RFTA’s bus system hauls record number of passengers in Aspen, Glenwood Springs area
The Aspen Times
Ridership on the region’s public bus system roared to a record in 2017 in large part because of enhanced, free service during the Grand Avenue Bridge construction, Roaring Fork Transportation Authority CEO Dan Blankenship said Thursday.
RFTA hauled a total of 5,565,286 passengers on all routes last year, according to preliminary data released Thursday. That is an increase of 8.6 percent from the 5,122,397 passengers logged in 2016.
The big story of 2017 was meeting the challenges of the bridge replacement in Glenwood Springs throughout the fall. RFTA worked with the Colorado Department of Transportation and local governments to provide more service between western Garfield County and Glenwood Springs. The idea was to get people out of personal vehicles to ease traffic snarls getting off and on Interstate 70 in West Glenwood.
“Over 300,000 passengers were transported on services directly related to the closure and, without those passengers, the increase in ridership in 2017 would have been significantly less,” Blankenship said.
RFTA is anticipating a decrease in ridership in 2018. Given the mild winter so far, Blankenship said, it could dip to the 2016 level.
The ridership record came even though December wasn’t a strong month, Blankenship noted.
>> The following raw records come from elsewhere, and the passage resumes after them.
@[simp] theorem State.putCmd_thr (s : State) (c : Cmd) : (s.putCmd c).thr = s.thr := rfl
@[simp] theorem State.putCmd_others (s : State) (c : Cmd) : (s.putCmd c).others = s.others := rfl
@[simp] theorem State.putCmd_mem (s : State) (c : Cmd) : (s.putCmd c).mem = s.mem := rfl
@[simp] theorem State.putCmd_nodes (s : State) (c : Cmd) : (s.putCmd c).nodes = s.nodes := rfl
@[simp] theorem State.putCmd_nextNode (s : State) (c : Cmd) : (s.putCmd c).nextNode = s.nextNode := rfl
@[simp] theorem State.putCmd_cores (s : State) (c : Cmd) : (s.putCmd c).cores = s.cores := rfl
@[simp] theorem State.putCmd_owners (s : State) (c : Cmd) : (s.putCmd c).owners = s.owners := rfl
@[simp] theorem State.putCmd_dies (s : State) (c : Cmd) : (s.putCmd c).dies = s.dies := rfl
@[simp] theorem State.putCmd_sb (s : State) (c : Cmd) : (s.putCmd c).sb = s.sb := rfl
@[simp] theorem State.putCmd_cache (s : State) (c : Cmd) : (s.putCmd c).cache = s.cache := rfl
@[simp] theorem State.putCmd_slices (s : State) (c : Cmd) : (s.putCmd c).slices = s.slices := rfl
@[simp] theorem State.putCmd_icache (s : State) (c : Cmd) : (s.putCmd c).icache = s.icache := rfl
@[simp] theorem State.putCmd_tlb (s : State) (c : Cmd) : (s.putCmd c).tlb = s.tlb := rfl
@[simp] theorem State.putCmd_tlbHits (s : State) (c : Cmd) : (s.putCmd c).tlbHits = s.tlbHits := rfl
@[simp] theorem State.putCmd_tlbMisses (s : State) (c : Cmd) : (s.putCmd c).tlbMisses = s.tlbMisses := rfl
@[simp] theorem State.putCmd_banks (s : State) (c : Cmd) : (s.putCmd c).banks = s.banks := rfl
@[simp] theorem State.putCmd_reefed (s : State) (c : Cmd) : (s.putCmd c).reefed = s.reefed := rfl
@[simp] theorem State.putCmd_touched (s : State) (c : Cmd) : (s.putCmd c).touched = s.touched := rfl
@[simp] theorem State.putCmd_tiles (s : State) (c : Cmd) : (s.putCmd c).tiles = s.tiles := rfl
@[simp] theorem State.putCmd_jobs (s : State) (c : Cmd) : (s.putCmd c).jobs = s.jobs := rfl
@[simp] theorem State.putCmd_groups (s : State) (c : Cmd) : (s.putCmd c).groups = s.groups := rfl
@[simp] theorem State.putCmd_images (s : State) (c : Cmd) : (s.putCmd c).images = s.images := rfl
@[simp] theorem State.putCmd_nextCmd (s : State) (c : Cmd) : (s.putCmd c).nextCmd = s.nextCmd := rfl
@[simp] theorem State.putCmd_heldWrites (s : State) (c : Cmd) : (s.putCmd c).heldWrites = s.heldWrites := rfl
@[simp] theorem State.putCmd_reservations (s : State) (c : Cmd) : (s.putCmd c).reservations = s.reservations := rfl
@[simp] theorem State.putCmd_counters (s : State) (c : Cmd) : (s.putCmd c).counters = s.counters := rfl
@[simp] theorem State.putCmd_terms (s : State) (c : Cmd) : (s.putCmd c).terms = s.terms := rfl
@[simp] theorem State.putCmd_trueTerms (s : State) (c : Cmd) : (s.putCmd c).trueTerms = s.trueTerms := rfl
@[simp] theorem State.putCmd_pulsed (s : State) (c : Cmd) : (s.putCmd c).pulsed = s.pulsed := rfl
@[simp] theorem State.putCmd_barriers (s : State) (c : Cmd) : (s.putCmd c).barriers = s.barriers := rfl
@[simp] theorem State.putCmd_routines (s : State) (c : Cmd) : (s.putCmd c).routines = s.routines := rfl
@[simp] theorem State.putCmd_routineCtl (s : State) (c : Cmd) : (s.putCmd c).routineCtl = s.routineCtl := rfl
@[simp] theorem State.putCmd_spillQueue (s : State) (c : Cmd) : (s.putCmd c).spillQueue = s.spillQueue := rfl
@[simp] theorem State.putCmd_dir (s : State) (c : Cmd) : (s.putCmd c).dir = s.dir := rfl
@[simp] theorem State.putCmd_ctl (s : State) (c : Cmd) : (s.putCmd c).ctl = s.ctl := rfl
@[simp] theorem State.putCmd_fabric (s : State) (c : Cmd) : (s.putCmd c).fabric = s.fabric := rfl
@[simp] theorem State.putCmd_trust (s : State) (c : Cmd) : (s.putCmd c).trust = s.trust := rfl
@[simp] theorem State.putCmd_typel (s : State) (c : Cmd) : (s.putCmd c).typel = s.typel := rfl
@[simp] theorem State.putCmd_serviceCores (s : State) (c : Cmd) : (s.putCmd c).serviceCores = s.serviceCores := rfl
@[simp] theorem State.putCmd_bad (s : State) (c : Cmd) : (s.putCmd c).bad = s.bad := rfl
@[simp] theorem State.putCmd_seals (s : State) (c : Cmd) : (s.putCmd c).seals = s.seals := rfl
@[simp] theorem State.putCmd_upset (s : State) (c : Cmd) : (s.putCmd c).upset = s.upset := rfl
@[simp] theorem State.putCmd_clock (s : State) (c : Cmd) : (s.putCmd c).clock = s.clock := rfl
@[simp] theorem State.putCmd_time (s : State) (c : Cmd) : (s.putCmd c).time = s.time := rfl
@[simp] theorem State.putCmd_fresh (s : State) (c : Cmd) : (s.putCmd c).fresh = s.fresh := rfl
@[simp] theorem State.putCmd_inbox (s : State) (c : Cmd) : (s.putCmd c).inbox = s.inbox := rfl
@[simp] theorem State.putCmd_outbox (s : State) (c : Cmd) : (s.putCmd c).outbox = s.outbox := rfl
Total ridership was down 6 percent in December.
“It was largely because of lackluster snow,” he said.
Bad weather and icy roads get people out of their personal vehicles and into buses, Blankenship said.
RFTA’s bread-and-butter service along the Highway 82 corridor and between Aspen and Snowmass was up 2.5 percent. That includes the BRT service, which features more frequent service at a limited number of stops. The valley service buses combined to haul 2,586,268 passengers.
The free skier shuttles hauled another 589,387 passengers, down 1.2 percent from 2016.
Year-round service in Aspen was up 4.2 percent to 1,226,613.
Maroon Bells ridership was up almost 8 percent, reflecting the strong summer tourism. There were 215,562 riders to Maroon Lake.
RFTA is currently engaged in a long-range planning study to figure out how it will match increasing demands as federal funding has essentially disappeared.